Ask Kenney how he plans to get past the literal stage of “showing up” for the tech community and the first thing he’ll tell you is to keep your eyes on StartUp PHL’s second fund, a $3.5-million push to back local startups.

“StartUp PHL is a very effective program,” Kenney told this reporter and a jam-packed room at the Science History Institute on Thursday, during Introduced by Technical.ly, the headlining event of Philly Tech Week 2018 presented by Comcast. “StartUp PHL 2 is beginning, and then it’s just about keeping on it: keep expanding our IT department and keep getting people that are extremely competent and can interact with the community at large.”

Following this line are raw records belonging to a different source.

-- ==== Sys2Proof/Tests/Slice0.lean ====
section
/-! SUPPORT. Tests: what the checks of WellFormed refuse, words written out from the spec's encodings, small steps, and a state that
meets the hypotheses of each statement. -/
namespace Sys2Proof.Tests
open Sys2Proof.Machine Sys2Proof.Rules

set_option Elab.async false

/-- A warp alone in slot 0 of core 0 of site 0, with one scalar instruction placed at its PC. -/
def base : State := State.reset.withFetchWord 32 0x24541800
/-- The same with a lane run of one path. -/
def lanePlaced : State := State.reset.withFetchWord 96 0x002E00000064500000000000
/-- `lanePlaced` at its lane instruction. -/
def laneBase : State := { lanePlaced with cur := { site := 0, core := 0, slot := 0, lane := some false } }
/-- A state with its executing warp changed. -/
def withW (s : State) (f : Warp → Warp) : State := s.setW (f s.curW)
/-- A state with its core changed. -/
def withC (s : State) (f : Core → Core) : State := s.setC (f s.curCore)
/-- A state with its grid changed. -/
def withG (s : State) (f : Grid → Grid) : State := s.setGrid 0 (f (s.grid 0))
/-- A state whose kernel descriptor has more fields set. -/
def withKd (s : State) (off v : Nat) : State := s.setTeam 0 { s.team 0 with kd := (s.team 0).kd + BitVec.ofNat 2048 (v * 2 ^ (8 * off)) }
/-- The slot of the other warp of a pair. -/
def other : WRef := { site := 0, core := 0, slot := 1 }
/-- The warp of `base` as the leader of a pair with the warp in slot 1. -/
def lead : State := (withW base fun w => { w with mate := some other }).setWref other { base.curW with shadow := true, mate := some base.curRef }
/-- The warp of `base` as the trailing warp of a pair with the warp in slot 1. -/
def trail (lvq : List LvqEnt) : State :=
  (withW base fun w => { w with shadow := true, mate := some other, lvq := lvq }).setWref other { base.curW with mate := some base.curRef }

/-- A trailing warp with an agreeing jump to 5 in its LVQ (R317). -/
def trailAgrees : State := trail [lvqVal false true (crc64 (leBytes 4 5)).toNat]
/-- `base` behind a SYNCL.RESUME whose entry has run. -/
def resumed : State := withW base fun w => { w with resAt := some 0 }
/-- `base` with one operation on path COPY under way. -/
def copying : State := withW base fun w => { w with cnt := [(3, 1)] }
/-- `base` with lane code of 2^20 words only. -/
def shortLane : State := base.setTeam 0 { base.team 0 with kd := BitVec.ofNat 2048 ((base.team 0).kd.toNat % 2 ^ 352 + 2 ^ 20 * 2 ^ 352) }
/-- `base` with data in its page, and address pairs in s2 (0x80008), s4 (0x100410, in the team's data
granule), s6 (unmapped), s10 (odd) and s12 (a page that may only be read). -/
def loaded : State :=
  { (withC (withW base fun w => { w with s := [(2, 0x80008), (4, 0x100410), (6, 0x300000), (8, 7), (10, 0x80009), (12, 0x180000)] }) fun c =>
      { c with tlb := c.tlb ++ [{ root := 0, sec := false, big := false, vpage := 2, pte := BitVec.ofNat 64 (3 * 2 ^ 62 + 0xF00000100061), entry := 0 },
        { root := 0, sec := false, big := false, vpage := 3, pte := 0x100021, entry := 0 }] }) with
    mem := writeBytes base.mem 0x80008 8 0x1122334455667788 }

/-- Where `loaded` finds 0x80008. -/
def dataTr : Tr := { kind := .localMem, pa := 0x80008, attr := 0, set := BitVec.allOnes 48, sec := false, page := 0x80000, entry := 0 }
/-- Where `loaded` finds 0x100410, in the data granule of its team. -/
def barTr : Tr := { kind := .localMem, pa := 0xF00000100410, attr := 3, set := BitVec.allOnes 48, sec := false, page := 0xF00000100000, entry := 0 }
/-- `loaded` with a data section. -/
def dataSection : State := withKd (withKd loaded 0x20 0x80000) 0x30 16
/-- `loaded` in a handler, ready for a watch or a wait. -/
def watching (x : Watch) : State := withW loaded fun w => { w with watch := some x }
/-- The leader of a pair over `loaded`. -/
def leadLoaded : State := (withW loaded fun w => { w with mate := some other }).setWref other { base.curW with shadow := true, mate := some base.curRef }
/-- The trailing warp of a pair over `loaded`. -/
def trailLoaded : State :=
  (withW loaded fun w => { w with shadow := true, mate := some other }).setWref other { base.curW with mate := some base.curRef }
/-- A scalar load under way. -/
def load : AsyncOp :=
  { tag := 0, path := 0, pc := 0, isLane := false, slot1 := false, dst := none, width := 1, ext := false, acq := false, res := [],
    base := 0, len := 4, off := 0, cause := 0, detail := 0, fmask := 0, retries := 0, engine := false, held := false, op := 0,
    order := 0, scope := 0, hint := 0, done := false }
/-- `loaded` with an atomic under way. -/
def atomicPending : State := withW loaded fun w => { w with ops := [{ load with op := 16 }] }

theorem agrees_alone {s : State} {lane : Bool} {v : Nat} (h : s.role = .alone) : CheckAgrees s lane v := by
  unfold CheckAgrees; rw [h]; trivial
theorem agrees_lead {s : State} {sh : WRef} {lane : Bool} {v : Nat} (h : s.role = .lead sh) (g : lvqRoom s sh 1 = true) :
    CheckAgrees s lane v := by
  unfold CheckAgrees; rw [h]; exact g
theorem outside_alone {s : State} {v : Nat} (h : s.role = .alone) : OutsideGives s v v := by
  unfold OutsideGives; rw [h]
theorem pinned_of {s : State} {fs : List (BitVec 13)} (h : FMap.wf s.curCore.places = true)
    (g : (fs.all fun f => decide (1536 ≤ num f) ||
      s.curW.pinned.getLsbD (num f / 32) && (placeFind s.curCore s.cur.slot (num f / 32)).isSome) = true) : Pinned s fs := by
  refine ⟨h, fun f hf hn => ?_⟩
  have := List.all_eq_true.mp g f hf
  simpa [Nat.not_le.mpr hn] using this

theorem pair_of {α β : Type} {x : α × β} {b : β} (h : x.2 = b) : x = (x.1, b) := Prod.ext rfl h
/-- Whether an outcome is a next state with a property. -/
def nextHas (o : Out) (p : State → Bool) : Bool := match o with | .next u => p u | _ => false
theorem next_of {o : Out} {p : State → Bool} (h : nextHas o p = true) : ∃ u, o = .next u ∧ p u = true := by
  cases o with | next u => exact ⟨u, rfl, h⟩ | _ => cases h
theorem may_of {s : State} {n : Nat} (h : seqRoom s s.cur.site s.cur.core false n = true) : MayRequest s n := h
/-! A state for the hypotheses of each statement. -/

theorem witness_ScalarArithmetic_register :
    wellFormed (Instr.ssra 63 2 3) = true ∧
    scalarResult (Instr.ssra 63 2 3) base.curW =
        some (63, 0) := by
  (repeat' apply And.intro) <;> decide +kernel

theorem witness_ScalarArithmetic_pair :
    (Instr.ssub64 62 2 4 =
            Instr.sadd64 62 2 4 ∧
          loaded.curW.rdPair 2 - loaded.curW.rdPair 4 =
            loaded.curW.rdPair 2 + loaded.curW.rdPair 4 ∨
        Instr.ssub64 62 2 4 =
            Instr.ssub64 62 2 4 ∧
          loaded.curW.rdPair 2 - loaded.curW.rdPair 4 =
            loaded.curW.rdPair 2 - loaded.curW.rdPair 4) ∧
    wellFormed (Instr.ssub64 62 2 4) = true := by
  (repeat' apply And.intro) <;> decide +kernel

theorem witness_BranchesTransferControl_call :
    wellFormed (Instr.call 5) = true ∧
    branchResult (Instr.call 5) base.curW = some (true, 5, some (62, 1)) ∧
    (true = true → CheckAgrees base false (crc64 (leBytes 4 (BitVec.toNat (5 : Word)))).toNat) := by
  (repeat' apply And.intro) <;> first | decide +kernel | exact fun _ => agrees_alone (by decide +kernel)

theorem witness_BranchesTransferControl_loop :
    wellFormed (Instr.loop 2 8 65535) = true ∧
    branchResult (Instr.loop 2 8 65535) loaded.curW =
        some (true, 4294967295, some (8, 6)) ∧
    (true = true → CheckAgrees loaded false (crc64 (leBytes 4 (BitVec.toNat (4294967295 : Word)))).toNat) := by
  (repeat' apply And.intro) <;> first | decide +kernel | exact fun _ => agrees_alone (by decide +kernel)

theorem witness_BranchesTransferControl_mismatch :
    trailAgrees.role = Role.trail other ∧
    takeLvq false trailAgrees.curW.lvq = some (lvqVal false true (crc64 (leBytes 4 5)).toNat, []) ∧
    (lvqVal false true (crc64 (leBytes 4 5)).toNat).trap = false ∧
    (lvqVal false true (crc64 (leBytes 4 5)).toNat).val ≠
        BitVec.ofNat 1024
          (crc64 (leBytes 4 (BitVec.toNat (trailAgrees.curW.pc + BitVec.signExtend 32 (6 : BitVec 26))))).toNat := by
  (repeat' apply And.intro) <;> decide +kernel

theorem witness_LaneRunsAreEnqueued_vrunr :
    (∃ a : BitVec 6, Instr.vrunr 63 = Instr.vrunr a ∧ 0 = base.curW.rd a) ∧ 0 < (base.team base.curW.team).llen ∧
    base.curW.queue.length < 4 ∧
    CheckAgrees base false (crc64 (leBytes 4 0 ++ (List.range 64).flatMap fun k => leBytes 4 (FMap.get 0 base.curW.s k).toNat)).toNat :=
  ⟨⟨63, rfl, by decide +kernel⟩, by decide +kernel, by decide +kernel, agrees_alone (by decide +kernel)⟩

theorem witness_LaneRunsAreEnqueued_beyond :
    shortLane.role = Role.alone ∧
    shortLane.cur.lane = none ∧
    (shortLane.team shortLane.curW.team).llen ≤ BitVec.toNat (1048576 : BitVec 26) := by
  (repeat' apply And.intro) <;> decide +kernel

theorem witness_ScalarStreamWaits_syncl :
    Drained base.curW := by
  (repeat' apply And.intro) <;> decide +kernel

theorem witness_ScalarStreamWaits_syncl_waits :
    ¬Drained laneBase.curW :=
  fun h => absurd h.2 (by decide +kernel)

theorem witness_ScalarStreamWaits_resume :
    laneBase.curW.resAt ≠ some laneBase.curW.pc ∧
    laneBase.curW.queue.length < 4 := by
  (repeat' apply And.intro) <;> decide +kernel

theorem witness_ScalarStreamWaits_resumed :
    resumed.curW.resAt = some resumed.curW.pc ∧
    Drained resumed.curW := by
  (repeat' apply And.intro) <;> decide +kernel

theorem witness_ScalarStreamWaits_swait :
    BitVec.toNat (3 : BitVec 3) ≤ 3 ∧
    Drained base.curW ∧
    report base.curW (some (BitVec.toNat (3 : BitVec 3))) false = none ∧
    base.curW.count (BitVec.toNat (3 : BitVec 3)) ≤ BitVec.toNat (base.curW.rd 63) := by
  (repeat' apply And.intro) <;> decide +kernel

Kenney, a big fan of nonprofit Coded by Kids (and, really, kids overall), touched on the recent workforce development plan put forth by his administration and a 40-member stakeholder committee. He named founder Sylvester Mobley’s nonprofit, the Community College of Philadelphia and TechGirlz as key stakeholders the city looks to connect with to help grow local industries which, like tech, show a thirst for highly skilled talent.

On the subject of city identity, and how Philly can hold its own against other innovation corridors, Kenney stumped for preserving local identity and public-private partnerships:

“We should not aspire to be Silicon Valley or New York,” Kenney said. “We should be who we are while remaining competitive. Bottom-up government collaboration with the tech community is key. You’re our customers and, just like any business, we get feedback and rationalize resources based on that.”

On Philly’s Amazon HQ2 bid, Kenney asked to focus on the potential upside of the city’s growth by way of a project of that scope.

“We’d love to have the opportunity to manage that growth of 50,000 jobs coming to the city,” Kenney said, adding that now the city is prepared to offer a quick pitch to other companies looking to establish themselves here.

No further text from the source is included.